Harald M. Wahl, «Ester, das adoptierte Waisenkind. Zur Adoption im Alten Testament», Vol. 80 (1999) 78-99
While the adoption of a child in the ancient Near East and Egypt was generally customary, this legal institution is completely absent from the Old Testament nomistic literature. Only in a few narrative texts do we find slight allusions to adoption. Of these texts only Est 2,7.15 suggests the adoption of an orphan by its first cousin. That Israel did not take over this common ancient Near Eastern practice can be explained by its theological self understanding according to which YHWH alone was the guarantor of progeny. That YHWH alone gave life and punished the evildoer with sterility and childlessness was a universally valid principle of Israel's faith found in all theological currents. In the eyes of the exilic and postexilic theologians in particular it would have been a blasphemy to circumvent YHWH's command by a law of adoption. For this reason Israel rejected adoption as a means for securing its continued existence.
III
Das Ergebnis ist dies: Die Adoption von Kindern durch kinderlose Eltern wird weder in den legislativen noch in den narrativen Texten des Alten Testament behandelt. Über diesen Befund kann auch die angedeutete Adoption Esters nicht hinwegtaüschen (Est 2,7.15). Dieses Phänomen kann nicht damit erklärt werden, daß ein über den Vorderen Orient zerstreutes Volk mit religiösen Zentren in Ninive, Babylon, Susa und später Alexandrien die gemeinorientalische Praxis der Kindesadoption nicht kannte.

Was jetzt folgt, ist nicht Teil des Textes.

@[simp] theorem State.lockTask_flash : ∀ s b c, (State.lockTask s b c).flash = s.flash := by
  intro s b c; unfold State.lockTask
  split
  · rfl
  · split
    · rfl
    · split
      · simp
      · split <;> simp
      · rename_i hr
        obtain ⟨_, _, hr⟩ := ok_of_bind hr
        obtain ⟨r, hl, hr⟩ := ok_of_bind hr
        obtain ⟨_, _, hr⟩ := ok_of_bind hr
        obtain rfl := Except.ok.inj hr
        simp [State.lockAll_flash _ _ _ _ hl]

@[simp] theorem State.loadTasks_flash : ∀ x0 x1 x2, (State.loadTasks x0 x1 x2).flash = x0.flash := by
  intro x0 x1 x2
  unfold State.loadTasks
  simp

@[simp] theorem State.launch_flash : ∀ x0 x1 x2, (State.launch x0 x1 x2).flash = x0.flash := by
  intro x0 x1 x2
  unfold State.launch
  try dsimp -iota only
  (repeat' split) <;> simp

@[simp] theorem State.haltLaunch_flash : ∀ x0 x1 x2, (State.haltLaunch x0 x1 x2).flash = x0.flash := by
  intro x0 x1 x2
  unfold State.haltLaunch
  try dsimp -iota only
  (repeat' split) <;> simp

@[simp] theorem State.modScribe_flash : ∀ x0 x1, (State.modScribe x0 x1).flash = x0.flash := by
  intro x0 x1
  unfold State.modScribe
  rfl

@[simp] theorem State.delRun_flash : ∀ x0 x1, (State.delRun x0 x1).flash = x0.flash := by
  intro x0 x1
  unfold State.delRun
  rfl

@[simp] theorem State.setCheck_flash : ∀ x0 x1, (State.setCheck x0 x1).flash = x0.flash := by
  intro x0 x1
  unfold State.setCheck
  rfl

@[simp] theorem State.delCheck_flash : ∀ x0 x1, (State.delCheck x0 x1).flash = x0.flash := by
  intro x0 x1
  unfold State.delCheck
  simp

theorem State.passOne_flash : ∀ s k n t, State.passOne s k n = some t → t.flash = s.flash := by
  intro s k n t h
  unfold State.passOne at h
  refine State.foldlM_some_flash _ _ ?_ _ _ h
  intro t a u x
  try dsimp -iota only at x
  split at x
  · obtain rfl := Option.some.inj x; simp
  · cases x

@[simp] theorem State.passPos_flash : ∀ n s b c i sl, (State.passPos s b c i sl n).flash = s.flash := by
  intro n
  induction n with
  | zero => intros; rfl
  | succ n ih =>
    intro s b c i sl
    unfold State.passPos
    (repeat' split) <;> first | (simp +zetaDelta; done) | (have hh := State.passOne_flash _ _ _ _ (by assumption); simp +zetaDelta [ih, hh])

@[simp] theorem State.passList_flash : ∀ x0 x1 x2, (State.passList x0 x1 x2).flash = x0.flash := by
  intro x0 x1 x2
  unfold State.passList
  try dsimp -iota only
  (repeat' split) <;> simp

@[simp] theorem State.endClaim_flash : ∀ x0 x1, (State.endClaim x0 x1).flash = x0.flash := by
  intro x0 x1
  unfold State.endClaim
  try dsimp -iota only
  (repeat' split) <;> simp

@[simp] theorem State.returnRun_flash : ∀ x0 x1, (State.returnRun x0 x1).flash = x0.flash := by
  intro x0 x1
  unfold State.returnRun
  try dsimp -iota only
  (repeat' split) <;> simp
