-- ==== Sys2Proof/Laws/FrameMem.lean ====
section
/-! SUPPORT. One lemma per operation of the model over State that leaves device memory unchanged. -/

namespace Sys2Proof.Machine

set_option Elab.async false
set_option linter.unusedTactic false
set_option linter.unreachableTactic false

@[simp] theorem State.ite_mem (c : Prop) [Decidable c] (a b : State) : (ite c a b).mem = ite c a.mem b.mem := by split <;> rfl
@[simp] theorem State.forAll_mem (α : Type) (l : List α) (f : α → State → State) (s : State) (h : ∀ a t, (f a t).mem = t.mem) : (forAll l f s).mem = s.mem := by
  unfold forAll
  induction l generalizing s with
  | nil => rfl
  | cons a l ih => simp [List.foldl, ih, h]
@[simp] theorem State.foldl_mem (α : Type) (l : List α) (f : State → α → State) (s : State) (h : ∀ a t, (f t a).mem = t.mem) : (l.foldl f s).mem = s.mem := by
  induction l generalizing s with
  | nil => rfl
  | cons a l ih => simp [List.foldl, ih, h]
@[simp] theorem State.foldr_mem (α : Type) (l : List α) (f : α → State → State) (s : State) (h : ∀ a t, (f a t).mem = t.mem) : (l.foldr f s).mem = s.mem := by
  induction l generalizing s with
  | nil => rfl
  | cons a l ih => simp [List.foldr, ih, h]

theorem State.foldlM_ok_mem {ε α : Type} (l : List α) (f : State → α → Except ε State) (h : ∀ t a u, f t a = .ok u → u.mem = t.mem) :
    ∀ s u, l.foldlM f s = .ok u → u.mem = s.mem := keeps_foldlM (fun s : State => s.mem) h l
theorem State.foldlM_some_mem {α : Type} (l : List α) (f : State → α → Option State) (h : ∀ t a u, f t a = some u → u.mem = t.mem) :
    ∀ s u, l.foldlM f s = some u → u.mem = s.mem := keeps_foldlM_option (fun s : State => s.mem) h l

@[simp] theorem State.setFn_mem : ∀ x0 x1 x2, (State.setFn x0 x1 x2).mem = x0.mem := by
  intro x0 x1 x2
  unfold State.setFn
  rfl

@[simp] theorem State.setCtx_mem : ∀ x0 x1 x2, (State.setCtx x0 x1 x2).mem = x0.mem := by
  intro x0 x1 x2
  unfold State.setCtx
  rfl

@[simp] theorem State.setBay_mem : ∀ x0 x1 x2, (State.setBay x0 x1 x2).mem = x0.mem := by
  intro x0 x1 x2
  unfold State.setBay
  rfl

@[simp] theorem State.setSite_mem : ∀ x0 x1 x2, (State.setSite x0 x1 x2).mem = x0.mem := by
  intro x0 x1 x2
  unfold State.setSite
  rfl

@[simp] theorem State.setPort_mem : ∀ x0 x1 x2, (State.setPort x0 x1 x2).mem = x0.mem := by
  intro x0 x1 x2
  unfold State.setPort
  rfl

@[simp] theorem State.newId_mem (s : State) : (s.newId).2.mem = s.mem := by unfold State.newId; rfl

@[simp] theorem State.hostPut_mem : ∀ s a b, (State.hostPut s a b).1.mem = s.mem := by
  intro s a b; unfold State.hostPut; extract_lets; split <;> rfl

@[simp] theorem State.accessErr_mem : ∀ x0 x1, (State.accessErr x0 x1).mem = x0.mem := by
  intro x0 x1
  unfold State.accessErr
  rfl

@[simp] theorem State.writeCpl_mem : ∀ x0 x1, (State.writeCpl x0 x1).mem = x0.mem := by
  intro x0 x1
  unfold State.writeCpl
  try dsimp -iota only
  (repeat' split) <;> simp

@[simp] theorem State.writeCpls_mem : ∀ x0 x1 x2, (State.writeCpls x0 x1 x2).mem = x0.mem := by
  intro x0 x1 x2
  fun_induction State.writeCpls x0 x1 x2
  all_goals first
      | (simp; done)
      | (simp_all; done)

@[simp] theorem State.flushCpl_mem : ∀ x0 x1, (State.flushCpl x0 x1).mem = x0.mem := by
  intro x0 x1
  unfold State.flushCpl
  simp

@[simp] theorem State.writeEvent_mem : ∀ x0 x1, (State.writeEvent x0 x1).mem = x0.mem := by
  intro x0 x1
  unfold State.writeEvent
  try dsimp -iota only
  (repeat' split) <;> simp

@[simp] theorem State.writeEvents_mem : ∀ x0 x1 x2, (State.writeEvents x0 x1 x2).mem = x0.mem := by
  intro x0 x1 x2
  fun_induction State.writeEvents x0 x1 x2
  all_goals first
      | (simp; done)
      | (simp_all; done)

@[simp] theorem State.flushEvents_mem : ∀ x0 x1, (State.flushEvents x0 x1).mem = x0.mem := by
  intro x0 x1
  unfold State.flushEvents
  simp

@[simp] theorem State.eventsLost_mem : ∀ x0 x1, (State.eventsLost x0 x1).mem = x0.mem := by
  intro x0 x1
  unfold State.eventsLost
  simp

@[simp] theorem State.post_mem : ∀ x0 x1 x2 x3 x4 x5, (State.post x0 x1 x2 x3 x4 x5).mem = x0.mem := by
  intro x0 x1 x2 x3 x4 x5
  unfold State.post
  simp

@[simp] theorem State.postCtx_mem : ∀ x0 x1 x2 x3 x4, (State.postCtx x0 x1 x2 x3 x4).mem = x0.mem := by
  intro x0 x1 x2 x3 x4
  unfold State.postCtx
  simp

@[simp] theorem State.postPf0_mem : ∀ x0 x1 x2 x3 x4, (State.postPf0 x0 x1 x2 x3 x4).mem = x0.mem := by
  intro x0 x1 x2 x3 x4
  unfold State.postPf0
  simp

@[simp] theorem State.setCmd_mem : ∀ x0 x1 x2 x3, (State.setCmd x0 x1 x2 x3).mem = x0.mem := by
  intro x0 x1 x2 x3
  unfold State.setCmd
  rfl

@[simp] theorem State.complete_mem : ∀ x0 x1 x2 x3 x4 x5 x6, (State.complete x0 x1 x2 x3 x4 x5 x6).mem = x0.mem := by
  intro x0 x1 x2 x3 x4 x5 x6
  unfold State.complete
  try dsimp -iota only
  (repeat' split) <;> simp

@[simp] theorem State.done_mem : ∀ x0 x1 x2 x3 x4, (State.done x0 x1 x2 x3 x4).mem = x0.mem := by
  intro x0 x1 x2 x3 x4
  unfold State.done
  simp

@[simp] theorem State.tick_mem : ∀ x0, (State.tick x0).mem = x0.mem := by
  intro x0
  unfold State.tick
  simp

@[simp] theorem State.sillHigh_mem : ∀ x0 x1, (State.sillHigh x0 x1).mem = x0.mem := by
  intro x0 x1
  unfold State.sillHigh
  try dsimp -iota only
  (repeat' split) <;> simp

@[simp] theorem State.sillLow_mem : ∀ x0 x1, (State.sillLow x0 x1).mem = x0.mem := by
  intro x0 x1
  unfold State.sillLow
  try dsimp -iota only
  (repeat' split) <;> simp

@[simp] theorem State.sillNext_mem : ∀ x0, (State.sillNext x0).mem = x0.mem := by
  intro x0
  unfold State.sillNext
  rfl

@[simp] theorem State.modSill_mem : ∀ x0 x1, (State.modSill x0 x1).mem = x0.mem := by
  intro x0 x1
  unfold State.modSill
  rfl

@[simp] theorem State.sillDrop_mem : ∀ x0 x1, (State.sillDrop x0 x1).mem = x0.mem := by
  intro x0 x1
  unfold State.sillDrop
  rfl

@[simp] theorem State.sillAgain_mem : ∀ x0, (State.sillAgain x0).mem = x0.mem := by
  intro x0
  unfold State.sillAgain
  try dsimp -iota only
  (repeat' split) <;> simp

@[simp] theorem State.startService_mem : ∀ x0 x1, (State.startService x0 x1).mem = x0.mem := by
  intro x0 x1
  unfold State.startService
  simp

@[simp] theorem State.oweService_mem : ∀ x0, (State.oweService x0).mem = x0.mem := by
  intro x0
  unfold State.oweService
  simp

@[simp] theorem State.retireCore_mem : ∀ x0 x1 x2, (State.retireCore x0 x1 x2).mem = x0.mem := by
  intro x0 x1 x2
  unfold State.retireCore
  simp

@[simp] theorem State.setSiteEntry_mem : ∀ x0 x1 x2, (State.setSiteEntry x0 x1 x2).mem = x0.mem := by
  intro x0 x1 x2
  unfold State.setSiteEntry
  rfl

@[simp] theorem State.setPortEntry_mem : ∀ x0 x1 x2, (State.setPortEntry x0 x1 x2).mem = x0.mem := by
  intro x0 x1 x2
  unfold State.setPortEntry
  rfl

@[simp] theorem State.setPortUp_mem : ∀ x0 x1 x2, (State.setPortUp x0 x1 x2).mem = x0.mem := by
  intro x0 x1 x2
  unfold State.setPortUp
  rfl

@[simp] theorem State.setPortHalf_mem : ∀ x0 x1 x2, (State.setPortHalf x0 x1 x2).mem = x0.mem := by
  intro x0 x1 x2
  unfold State.setPortHalf
  rfl

@[simp] theorem State.modCtx_mem : ∀ x0 x1 x2, (State.modCtx x0 x1 x2).mem = x0.mem := by
  intro x0 x1 x2
  unfold State.modCtx
  rfl

@[simp] theorem State.semAdd_mem : ∀ x0 x1 x2 x3 x4, (State.semAdd x0 x1 x2 x3 x4).mem = x0.mem := by
  intro x0 x1 x2 x3 x4
  unfold State.semAdd
  rfl

@[simp] theorem State.semTake_mem : ∀ x0 x1 x2 x3 x4, (State.semTake x0 x1 x2 x3 x4).mem = x0.mem := by
  intro x0 x1 x2 x3 x4
  unfold State.semTake
  rfl

@[simp] theorem State.pairAdd_mem : ∀ x0 x1 x2 x3 x4 x5, (State.pairAdd x0 x1 x2 x3 x4 x5).mem = x0.mem := by
  intro x0 x1 x2 x3 x4 x5
  unfold State.pairAdd
  rfl

@[simp] theorem State.pairTake_mem : ∀ x0 x1 x2 x3 x4, (State.pairTake x0 x1 x2 x3 x4).mem = x0.mem := by
  intro x0 x1 x2 x3 x4
  unfold State.pairTake
  rfl

@[simp] theorem State.nearMiss_mem : ∀ x0 x1, (State.nearMiss x0 x1).mem = x0.mem := by
  intro x0 x1
  unfold State.nearMiss
  rfl

@[simp] theorem State.nearMissDev_mem : ∀ x0, (State.nearMissDev x0).mem = x0.mem := by
  intro x0
  unfold State.nearMissDev
  rfl

@[simp] theorem State.strayCount_mem : ∀ x0 x1, (State.strayCount x0 x1).mem = x0.mem := by
  intro x0 x1
  unfold State.strayCount
  rfl

@[simp] theorem State.alert_mem : ∀ x0 x1, (State.alert x0 x1).mem = x0.mem := by
  intro x0 x1
  unfold State.alert
  simp

@[simp] theorem State.modPage_mem : ∀ x0 x1 x2, (State.modPage x0 x1 x2).mem = x0.mem := by
  intro x0 x1 x2
  unfold State.modPage
  rfl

Die Vertreter der drei maßgeblichen exilisch-nachexilischen theologischen Strömungen kannten die Rechtsinstitution sehr wohl, aber sie haben ihre spätestens im Exil gewonnene Kenntnis für Israel bewußt nicht adaptiert: Weder von den Deuteronomisten noch von den Priestern, weder von den Leviten noch von den Weisheitslehrern noch von den Rabbinen ist die Adoption literarisch nachhaltig behandelt, geschweige denn in das jüdische Familienrecht aufgenommen worden.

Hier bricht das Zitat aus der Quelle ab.